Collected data
-- ==== Sys2Proof/Config.lean ====
section
/-! DEFINITION. What an implementation fixes (spec/00_scope.md R10) and the free values (spec/00_scope.md R16 `draw`). -/

namespace Sys2Proof

/-- The three parameters of spec/00_scope.md R10. They never change (spec/10_state.md R30). The machine
carries them in `State.par`, so that a statement about every state holds for every value of them
(log entry 1). Their bounds are `Params.wf` in WellFormed.lean. -/
structure Params where
  /-- `MAXLEN`: the largest length accepted for a source operand. -/
  maxLen : Nat
  /-- `DM_SIZE`: how many bytes digit memory has. -/
  dmSize : Nat
  /-- `REG_BASE`: where the platform places the register block on a byte-addressed bus. -/
  regBase : Nat
  deriving DecidableEq, Repr

/-- DESIGN CHOICE (log entry 1): the values `State.reset` has, those of the spec's own vectors
(spec/95_test_vectors.md: "`MAXLEN = 16`, `DM_SIZE = 256`"). -/
def Config.resetParams : Params := { maxLen := 16, dmSize := 256, regBase := 0 }

/-- The free values: `Config.draw k i` is digit `i` of the `k`-th draw (spec/00_scope.md R16, "a value the
rules do not fix"). It has no body, so nothing can be proved of any of them (log entry 4). -/
opaque Config.draw : Nat → Nat → Byte

end Sys2Proof
end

Assignment
Among the entries above, tally each line with the string "Params" and state that figure only.

Finished exercise
3